The Registrant's management believes that growth in all of the loan categories will continue to be a challenge in the second half of 2001. Borrower concerns about the local economy may continue to affect demand for both
15
business and personal loans. The Bank's commercial loan officers plan to use a calling program to attempt to stimulate commercial loan demand. The consumer loan officers plan to promote home equity loans in the third and fourth quarters of 2001 to aid demand for direct consumer loans. The balance of the Registrant's mortgage loans may continue to decrease slightly in the remainder of 2001 since the Registrant plans to sell the majority of its loan originations in the secondary market.
Information regarding impaired loans can be found in Note 2 to the consolidated financial statements included in this report. In addition to its review of the loan portfolio for impaired loans, management also monitors other nonperforming assets. These are comprised of: (1) loans accounted for on a nonaccrual basis; (2) loans, not included in nonaccrual loans, which are contractually past due 90 days or more as to interest or principal payments; (3) loans, not included in nonaccrual or loans past due 90 days or more, which are considered troubled debt restructurings; and (4) foreclosed real estate owned by the Bank. Balances of these nonperforming categories are as follows:
| | June 30, 2001
| | December 31, 2000
|
Loans accounted for on a nonaccrual basis | $ | 831,000 | $ | 1,019,000 |
Loans, not included in nonaccrual loans, which are contractually | | | | |
past due 90 days or more as to interest or principal payments | | 826,000 | | 1,053,000 |
Loans, not included in nonaccrual or loans past due 90 days or | | | | |
more, which are considered troubled debt restructurings | | 111,000 | | 108,000 |
Other real estate owned | | 622,000
| | 126,000
|
| | | | |
Total | $ | 2,390,000
| $ | 2,049,000
|
The increase in the balance of other real estate owned resulted from the transfer of one commercial loan and three real estate mortgage loans from nonperforming loans to other real estate owned in the second quarter of 2001.

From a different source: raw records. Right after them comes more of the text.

-- ==== Sys2Proof/Safety.lean ====
section
/-! DEFINITION. The language of the claims: a good state, a finished run, an unchanged part of the state, the operand an
instruction reads, and the flags a result sets, written with integers from the spec's words and not from the model's own flag
functions. -/

namespace Sys2Proof.Machine

open Sys2Proof

/-- The invariant of the machine: the memory keeps its canonical form (20_memory.md R47). -/
def State.Inv (s : State) : Prop := s.mem.wf = true

/-- X is clear, as it is throughout every run (10_state.md R26). -/
def State.xClear (s : State) : Prop := s.flag .x = false

/-- The end of a run, for a model that needs one (60_exceptions.md R258). -/
def State.ended (s : State) : Prop := s.status ≠ .running

/-! ## Frames -/

/-- The parts of the state a frame speaks of: every register, every flag by itself, all of memory, the host's configuration of
the bus, the count of free values. The events of the step and the breakpoint latch are not among them. -/
inductive Part where
  | a | b | x | y | sp | pc | cycles | lastPc | status | mem | hostConfig | freeCount
  | flag (f : Flag)
  deriving DecidableEq, Repr

/-- The part is the same in both states; memory is compared byte by byte through a read. -/
def Part.same (s t : State) : Part → Prop
  | .a => t.a = s.a
  | .b => t.b = s.b
  | .x => t.x = s.x
  | .y => t.y = s.y
  | .sp => t.sp = s.sp
  | .pc => t.pc = s.pc
  | .cycles => t.cycles = s.cycles
  | .lastPc => t.lastPc = s.lastPc
  | .status => t.status = s.status
  | .mem => ∀ addr : Word, t.byteAt addr = s.byteAt addr
  | .hostConfig => t.bus.config = s.bus.config
  | .freeCount => t.freeCount = s.freeCount
  | .flag f => t.flag f = s.flag f

/-- Every part but the listed ones is the same in both states. -/
def OnlyChanges (parts : List Part) (s t : State) : Prop := ∀ p : Part, p ∉ parts → p.same s t

/-- Every byte outside the listed addresses reads as before. -/
def MemOnlyAt (addrs : List Word) (s t : State) : Prop := ∀ addr : Word, addr ∉ addrs → t.byteAt addr = s.byteAt addr

/-- The parts N, Z and V. -/
def partsNzv : List Part := [.flag .n, .flag .z, .flag .v]

/-- The parts N, Z, V and C. -/
def partsNzvc : List Part := [.flag .n, .flag .z, .flag .v, .flag .c]

/-! ## Operands -/

/-- The value of an 8-bit operand: the immediate, or the byte at its address (30_encoding.md R83). -/
def operand8 (o : Opnd8) (s : State) : Byte :=
  match o with
  | .imm ii => ii
  | .mem m => s.byteAt (ea m s)

/-- The value of a 16-bit operand: the immediate, or the big-endian word at its address (30_encoding.md R83). -/
def operand16 (o : Opnd16) (s : State) : Word :=
  match o with
  | .imm jjkk => jjkk
  | .mem m => s.wordAt (ea m s)

/-! ## Results and the flags they set -/

/-- `a + m + k` modulo 256. -/
def sum8 (a m : Byte) (k : Bool) : Byte := a + m + BitVec.ofNat 8 k.toNat

/-- `a - m - k` modulo 256. -/
def difference8 (a m : Byte) (k : Bool) : Byte := a - m - BitVec.ofNat 8 k.toNat

/-- A number outside the signed range of a byte. -/
def outOfRange8 (n : Int) : Bool := decide (n < -128 ∨ 127 < n)

/-- A number outside the signed range of a word. -/
def outOfRange16 (n : Int) : Bool := decide (n < -32768 ∨ 32767 < n)

/-- N and Z of an 8-bit result (10_state.md R35). -/
def SetsNz8 (r : Byte) (t : State) : Prop := t.flag .n = decide (128 ≤ r.toNat) ∧ t.flag .z = decide (r.toNat = 0)

/-- N and Z of a 16-bit result (10_state.md R36). -/
def SetsNz16 (r : Word) (t : State) : Prop := t.flag .n = decide (32768 ≤ r.toNat) ∧ t.flag .z = decide (r.toNat = 0)

/-- N, Z and a cleared V (10_state.md R41). -/
def SetsLogic8 (r : Byte) (t : State) : Prop := SetsNz8 r t ∧ t.flag .v = false

/-- N, Z and a cleared V (10_state.md R41). -/
def SetsLogic16 (r : Word) (t : State) : Prop := SetsNz16 r t ∧ t.flag .v = false

/-- H, N, Z, V and C of an 8-bit addition: V as the signed sum out of range (10_state.md R37). -/
def SetsAdd8 (a m : Byte) (k : Bool) (t : State) : Prop :=
  SetsNz8 (sum8 a m k) t ∧ t.flag .h = decide (15 < a.toNat % 16 + m.toNat % 16 + k.toNat) ∧
    t.flag .v = outOfRange8 (a.toInt + m.toInt + k.toNat) ∧ t.flag .c = decide (255 < a.toNat + m.toNat + k.toNat)

/-- N, Z, V and C of an 8-bit subtraction: V as the signed difference out of range, C as the borrow (10_state.md R38). -/
def SetsSub8 (a m : Byte) (k : Bool) (t : State) : Prop :=
  SetsNz8 (difference8 a m k) t ∧ t.flag .v = outOfRange8 (a.toInt - m.toInt - k.toNat) ∧
    t.flag .c = decide (a.toNat < m.toNat + k.toNat)

/-- N, Z, V and C of a 16-bit addition (10_state.md R39). -/
def SetsAdd16 (a m : Word) (t : State) : Prop :=
  SetsNz16 (a + m) t ∧ t.flag .v = outOfRange16 (a.toInt + m.toInt) ∧ t.flag .c = decide (65535 < a.toNat + m.toNat)

/-- N, Z, V and C of a 16-bit subtraction (10_state.md R40). -/
def SetsSub16 (a m : Word) (t : State) : Prop :=
  SetsNz16 (a - m) t ∧ t.flag .v = outOfRange16 (a.toInt - m.toInt) ∧ t.flag .c = decide (a.toNat < m.toNat)

/-- N, Z, V and C of an 8-bit shift or rotate whose result is r and whose bit shifted out is co (10_state.md R42). -/
def SetsShift8 (r : Byte) (co : Bool) (t : State) : Prop :=
  SetsNz8 r t ∧ t.flag .c = co ∧ t.flag .v = (t.flag .n ^^ t.flag .c)

/-- N, Z, V and C of a 16-bit shift (10_state.md R42). -/
def SetsShift16 (r : Word) (co : Bool) (t : State) : Prop :=
  SetsNz16 r t ∧ t.flag .c = co ∧ t.flag .v = (t.flag .n ^^ t.flag .c)

/-! ## Shapes of instruction: each says that the instruction COMPLETES (exec answers a next state), what it writes, and that it
changes nothing else -/

/-- A pair of instructions on A and on B with one operand: the accumulator becomes `result` of its old value and the operand,
`flags` of the two hold after, and only the accumulator and `parts` change. -/
def UpdatesAccumulator (onA onB : Opnd8 → Instr) (s : State) (result : Byte → Byte → Byte) (flags : Byte → Byte → State → Prop)
    (parts : List Part) : Prop :=
  ∀ o : Opnd8,
    (∃ t, exec (onA o) s = .next t ∧ t.a = result s.a (operand8 o s) ∧ flags s.a (operand8 o s) t ∧
      OnlyChanges (.a :: parts) s t) ∧
    (∃ t, exec (onB o) s = .next t ∧ t.b = result s.b (operand8 o s) ∧ flags s.b (operand8 o s) t ∧
      OnlyChanges (.b :: parts) s t)

/-- A pair of instructions that only sets `flags` of A (of B) and one operand. -/
def TestsAccumulator (onA onB : Opnd8 → Instr) (s : State) (flags : Byte → Byte → State → Prop) (parts : List Part) : Prop :=
  ∀ o : Opnd8,
    (∃ t, exec (onA o) s = .next t ∧ flags s.a (operand8 o s) t ∧ OnlyChanges parts s t) ∧
    (∃ t, exec (onB o) s = .next t ∧ flags s.b (operand8 o s) t ∧ OnlyChanges parts s t)

/-- The three forms of a read-modify-write operation: on A, on B and on the byte at EA, whose address is computed here. -/
def ModifiesByte (onA onB : Instr) (onMem : EaNoDir → Instr) (s : State) (result : Byte → Byte) (flags : Byte → State → Prop)
    (parts : List Part) : Prop :=
  (∃ t, exec onA s = .next t ∧ t.a = result s.a ∧ flags s.a t ∧ OnlyChanges (.a :: parts) s t) ∧
  (∃ t, exec onB s = .next t ∧ t.b = result s.b ∧ flags s.b t ∧ OnlyChanges (.b :: parts) s t) ∧
  (∀ m : EaNoDir, ∃ t, exec (onMem m) s = .next t ∧
    t.byteAt (ea m.toEa s) = result (s.byteAt (ea m.toEa s)) ∧ flags (s.byteAt (ea m.toEa s)) t ∧
    OnlyChanges (.mem :: parts) s t ∧ MemOnlyAt [ea m.toEa s] s t)

/-- A branch: it completes, PC becomes the next instruction's address plus the signed offset, modulo 65536, if `taken`, and
nothing changes otherwise (30_encoding.md R82). -/
def Branches (i : Byte → Instr) (s : State) (taken : Bool) : Prop :=
  ∀ rr : Byte, ∃ t, exec (i rr) s = .next t ∧
    (t.pc.toNat : Int) = (if taken then (s.pc.toNat + rr.toInt) % 65536 else s.pc.toNat) ∧ OnlyChanges [.pc] s t

/-! ## Events -/

/-- The bytes that the write transactions among some events store at an address, oldest first (20_memory.md R65). -/
def writesTo (addr : Word) (es : List Event) : List Byte :=
  es.filterMap fun e =>
    match e with
    | .bus .write p v _ => if p = addr then some v else none
    | _ => none

/-- An event after the fetches of the step of the instruction at `instrAddr`: a data access or a notification that carries that
address, or the diagnostic of an instruction that is unmapped (20_memory.md R65, 30_encoding.md R87). -/
def dataEventOf (i : Instr) (instrAddr : Word) (e : Event) : Prop :=
  match e with
  | .bus kind _ _ p => kind ≠ .fetch ∧ p = instrAddr
  | .trap kind _ _ p => kind ≠ .fetch ∧ p = instrAddr
  | .invalidOpcode page op _ p => p = instrAddr ∧ i = .invalid page op

/-! ## Runs of polled steps -/

/-- The state after a step and the poll after it (60_exceptions.md R254). -/
def afterPoll (s : State) : State :=
  match polledStep s with
  | .next r => r.2
  | .fault _ => s
  | .refused _ => s

/-- The halt that poll reports. -/
def haltAfter (s : State) : Option Word :=
  match polledStep s with
  | .next r => r.1
  | .fault _ => none
  | .refused _ => none

/-- The state after k polled steps. -/
def polledSteps : Nat → State → State
  | 0, s => s
  | k + 1, s => polledSteps k (afterPoll s)

/-- The cycles k polled steps charge (70_reset_and_hazards.md R269). -/
def charged : Nat → State → Nat
  | 0, _ => 0
  | k + 1, s => ((afterPoll s).cycles - s.cycles).toNat + charged k (afterPoll s)

/-! ## Packed decimal -/

/-- The packed-decimal byte of a number below 100 (41_arithmetic.md R159). -/
def bcd (n : Nat) : Byte := BitVec.ofNat 8 (n / 10 * 16 + n % 10)

end Sys2Proof.Machine
end

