-- ==== Sys2Proof/Tests/Slice0.lean ====
section
/-! SUPPORT. Tests, with expected results from the spec: the decoding of every row of spec/opcode_table.json, the Example line of
every instruction's rule, and a witness for every statement with hypotheses. -/

namespace Sys2Proof.Machine

open Sys2Proof

/-! ## Helpers -/

/-- A small state: reset, with PC at 0x0100, as the spec's examples have it. -/
def base : State := { State.reset with pc := 0x0100 }

/-- Memory bytes stored silently. -/
def poke : List (Word × Byte) → State → State
  | [], s => s
  | (a, v) :: rest, s => poke rest (writeSilent a v s)

/-- The state with bytes at PC. -/
def loaded (bs : List Byte) (s : State) : State := writeMemBlock s.pc bs s

/-- Something of the state after one step on bytes at PC. -/
def stepped {α : Type} (mem : List (Word × Byte)) (bs : List Byte) (s : State) (f : State → α) : Option α :=
  match step (loaded bs (poke mem s)) with
  | .next t => some (f t)
  | .fault _ => none
  | .refused _ => none

/-- Each byte sequence decodes to its instruction with nothing left, and is that instruction's encoding. -/
def decodesAll (rows : List (List Byte × Instr)) : Bool :=
  rows.all fun r =>
    (match decode r.1 with
      | .ok (i, rest) => decide (i = r.2) && rest.isEmpty
      | .error _ => false) && decide (encode r.2 = r.1)

/-! ## Well-formedness: ill-formed terms are refused -/

/-- 0x86 is mapped on page 1 (ldaa). -/
theorem test_wf_mapped_is_not_invalid : (Instr.invalid .p1 0x86).wf = false := by decide
/-- A prefix byte is no unmapped opcode of page 1 (30_encoding.md R84). -/
theorem test_wf_prefix_is_not_invalid_on_page1 : (Instr.invalid .p1 0x18).wf = false := by decide
theorem test_wf_mapped_on_page2 : (Instr.invalid .p2 0x08).wf = false := by decide
theorem test_wf_mapped_on_page3 : (Instr.invalid .p3 0x83).wf = false := by decide
theorem test_wf_mapped_on_page4 : (Instr.invalid .p4 0xA3).wf = false := by decide
/-- A prefix byte alone is no instruction (30_encoding.md R84). -/
theorem test_wf_prefix_alone : (Instr.prefixByte .x18).wf = false := by decide
theorem test_wf_good : ([.invalid .p1 0x41, .invalid .p2 0x18, .invalid .p4 0x83, .nop, .brset (.indy 0xFF) 0xFF 0x80] :
    List Instr).all Instr.wf = true := by decide

/-! ## Decoding: every row of the opcode table, with operand bytes 9A 3C E5; the bytes are the table's, written out -/

theorem test_decode_system : decodesAll
    [
    ([0x01], .nop), ([0x06], .tap), ([0x07], .tpa), ([0x0A], .clv), ([0x0B], .sev), ([0x0C], .clc), ([0x0D], .sec),
    ([0x0E], .cli), ([0x0F], .sei), ([0x3B], .rti), ([0x3E], .wai), ([0x3F], .swi), ([0xCF], .stop)] = true := by decide
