-- ==== Sys2Proof/WellFormed.lean ====
section
/-! DEFINITION. Which terms are commands: every operand fits the field that 30_encoding.md R131 and R133 give it.
(A value that fits its field and is outside its LEGAL range is well formed: the command raises an error.) -/

namespace Sys2Proof

/-- Every operand fits its field (30_encoding.md R133). -/
def Instr.wf : Instr → Bool
  | .nop | .sync | .detokFrame | .detokRow | .qsetup | .iwht => true
  | .wreg widx _ => decide (widx < 4096)
  | .mbSet row col => decide (row < 4096) && decide (col < 4096)
  | .bdInit ctx => decide (ctx < 16)
  | .bdBool ctx prob => decide (ctx < 16) && decide (prob < 256)
  | .bdLit ctx n => decide (ctx < 16) && decide (n < 64)
  | .detokMb ctx _ _ => decide (ctx < 16)
  | .deqMb seg => decide (seg < 4)
  | .idctAdd blk => decide (blk < 32)
  | .reconMb _ => true
  | .ipred16 mode => decide (mode < 8)
  | .ipredUv mode => decide (mode < 8)
  | .ipred4 blk bmode => decide (blk < 32) && decide (bmode < 16)
  | .mcMb ref _ _ => decide (ref < 4)
  | .lfMb seg ref mode _ => decide (seg < 4) && decide (ref < 4) && decide (mode < 16)

end Sys2Proof
end

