-- ==== Sys2Proof/Machine/Sequencer.lean ====
section
/-! DEFINITION. The CORE's command loop (47_control.md R471) and the HOST's port to the CORE (10_state.md R31 to R37, R63;
20_memory.md R116, R117; 70_reset_and_hazards.md R540, R541). Step.lean only calls what stands here. -/

namespace Sys2Proof.Machine

/-! ### The command loop -/

/-- The command at the head of CMDQ and the queue after it; `none` where no complete command is there (47_control.md
R471, 30_encoding.md R137). -/
def takeCommand : List Word → Option (Command × List Word)
  | [] => none
  | w :: rest =>
    if opcodeOf w = opcWreg then
      match rest with
      | [] => none
      | d :: rest' => some ({ word := w, data := d, resetAfter := false }, rest')
    else some ({ word := w, data := 0, resetAfter := false }, rest)

/-- What is done with command `c` once it has completed: EXEC is 0 (47_control.md R471), and a soft reset that waited for
it takes place (70_reset_and_hazards.md R541). -/
def endCommand (c : Command) : Outcome → Outcome
  | .next s => .next (if c.resetAfter then softReset s else { s with running := none })
  | .fault f => .fault f
  | .refused r => .refused r

/-- Decode and perform the command in execution (47_control.md R471): an undecodable word raises ILLEGAL_CMD. -/
def completeCommand (c : Command) (s : State) : Outcome :=
  endCommand c
    (match decodeWord c.word c.data with
    | .ok i => exec i s
    | .error _ => .next (errorEntry .illegalCmd c.word s))

/-- The next command leaves the queue and is in execution; nothing happens when one is in execution already, when
STATUS.ERR = 1 (60_exceptions.md R505) or when no complete command is queued. -/
def startCommand (s : State) : State :=
  if s.running.isSome || s.err then s
  else
    match takeCommand s.cmdq with
    | none => s
    | some (c, rest) => { s with cmdq := rest, running := some c }

/-- One turn of the CORE: the command in execution, or else the next one, is performed to its end. With nothing to do
the CORE is idle and keeps all state (60_exceptions.md R516); it waits for a WREG's data word (30_encoding.md R137). -/
def coreStep (s : State) : Outcome :=
  let s1 := startCommand s
  match s1.running with
  | some c => completeCommand c s1
  | none => .next s1

/-! ### The HOST's writes to the register window -/

/-- An access the window serves: an aligned 32-bit word inside it (10_state.md R32). -/
def mmioAccessOk (offset width : Nat) : Bool := decide (width = 4) && decide (offset % 4 = 0) && decide (offset < 0x8000)

/-- A HOST write to CTRL with SOFT_RESET = 1 (70_reset_and_hazards.md R541): it resets at once where no command is in
execution; else it waits for that command to complete, and until then the CORE stays busy and the HOST may go on
(93_implementation_defined.md U7). -/
def requestReset (s : State) : State :=
  match s.running with
  | none => softReset s
  | some c => { s with running := some { c with resetAfter := true } }

/-- A HOST write to CTRL (10_state.md R35). -/
def ctrlWrite (v : Word) (s : State) : State :=
  if bit v.toNat 0 then requestReset s
  else { s with ieSync := bit v.toNat 1, ieErr := bit v.toNat 2 }

/-- A HOST write to CMD that completes: discarded while STATUS.ERR = 1, else appended (10_state.md R37, R63). -/
def cmdWrite (v : Word) (s : State) : State := if s.err then s else { s with cmdq := s.cmdq ++ [v] }

/-- A HOST write of `v` to a register (10_state.md R31, R33, R35, R36, R37). A CFG register is written while BUSY = 0, and
the write is dropped with CFG_DROP while BUSY = 1; RO and RSV ignore it. -/
def hostWrite (r : Reg) (v : Word) (s : State) : Outcome :=
  match r with
  | .ctrl => .next (ctrlWrite v s)
  | .status => .next (statusWrite v s)
  | .cmd => .next (cmdWrite v s)
  | r =>
    if r.isCfg then
      if busy s then .next { s with cfgDrop := true } else .next (writeCfg s r v)
    else .next s

/-- A HOST write to CMD while CMDQ is full is held: the bus write does not complete (10_state.md R63). -/
def cmdHeld (s : State) : Bool := !s.err && decide (Config.cmdqDepth ≤ s.cmdq.length)

/-- What a HOST read of the register window returns (10_state.md R31, R32); it changes nothing (20_memory.md R111). -/
def hostRead (s : State) (offset width : Nat) : Except Refusal Word :=
  if mmioAccessOk offset width then .ok (readReg s (offset / 4) (regAtWord (offset / 4))) else .error .mmioAccess

/-! ### The HOST's writes to data memory -/

/-- Address `a` is a byte of a partition that a valid context covers (20_memory.md R117). -/
def inPartition (s : State) (a : Nat) : Bool :=
  s.bd.toList.any fun c => c.valid && decide (c.start ≤ a) && decide (a < c.stop)

/-- Address `a` is a pixel of plane p of a slot, its border with it (20_memory.md R106, R107). -/
def inPlane (c : CfgRegs) (slot : Nat) (p : Plane) (a : Nat) : Bool :=
  (List.range (planeH c p + 2 * planeB c p).toNat).any fun k =>
    let y : Int := (k : Int) - planeB c p
    readable c p ((a : Int) - pixelAddr c slot p 0 y) y

/-- Address `a` is a pixel of slot CUR or of a slot that a reference role names (20_memory.md R117). -/
def inFrameSlot (s : State) (a : Nat) : Bool :=
  (List.range 4).any fun r => [Plane.y, .u, .v].any fun p => inPlane s.cfg (s.cfg.roleSlot r) p a

/-- A HOST write of one byte of data memory (20_memory.md R116): refused while BUSY = 1 at a byte the CORE may be using
(R117, 93_implementation_defined.md U3). -/
def hostMemWrite (a : Word) (v : Byte) (s : State) : Outcome :=
  if busy s && (inPartition s a.toNat || inFrameSlot s a.toNat) then .refused .hostRace
  else .next (s.setMem (writeByte s.mem a.toNat v))

/-! ### One turn of a run -/

/-- The HOST's next action, or the CORE's turn it calls for. -/
def inputStep : Input → State → Outcome
  | .mmioWrite offset width v, s =>
    if mmioAccessOk offset width then hostWrite (regAtWord (offset / 4)) v s else .refused .mmioAccess
  | .memWrite a v, s => hostMemWrite a v s
  | .hardReset, s => .next (hardReset s)
  | .beginCommand, s => .next (startCommand s)
  | .run, s => coreStep s

/-- The action is a write to CMD that is held because CMDQ is full. -/
def inputHeld (i : Input) (s : State) : Bool :=
  match i with
  | .mmioWrite offset width _ => mmioAccessOk offset width && decide (offset / 4 = 3) && cmdHeld s
  | _ => false

/-- One turn: the HOST's next action where there is one (log entry 6), else the CORE's. While a write to CMD is held the
HOST waits and the CORE has the turn (10_state.md R63, 93_implementation_defined.md U6). -/
def turn (s : State) : Outcome :=
  match s.inputs with
  | [] => coreStep s
  | i :: rest => if inputHeld i s then coreStep s else inputStep i { s with inputs := rest }

/-! ### Placing a command (the host's check of this model) -/

/-- The words of the table word `w`: its command word and, for WREG, its data word. -/
def tableWords (nbits w : Nat) : List Word :=
  let v := w % 2 ^ nbits
  let w0 : Word := BitVec.ofNat 32 v
  if opcodeOf w0 = opcWreg then [w0, BitVec.ofNat 32 (v / 2 ^ 32)] else [w0]

/-- The state with those words at the head of CMDQ, over what stood there, and with the CORE free to take them: no command
in execution, no error, no HOST action waiting. -/
def placeCommand (s : State) (nbits w : Nat) : State :=
  let ws := tableWords nbits w
  { s with
    cmdq := ws ++ s.cmdq.drop ws.length
    running := none, err := false, errCode := 0, errInfo := 0, inputs := [] }

end Sys2Proof.Machine
end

Management maintains a list of loans that are not classified as nonperforming loans but where some concern exists as to the borrowers' abilities to comply with the original loan terms. The total balance of these loans was $4,145,000 as of June 30, 2001, compared to $3,034,000 as of March 31, 2001 and $2,216,000 as of December 31, 2000. Approximately $1,600,000 of the increase from March 31, 2001 to June 30, 2001 was due to one loan added to the list due to concerns about the borrower's financial condition. No portion of the allowance for loan losses had been specifically allocated to these loans at June 30, 2001. However, the allowance for loan losses that has not been specifically allocated to individual loans is available for these potential problem loans.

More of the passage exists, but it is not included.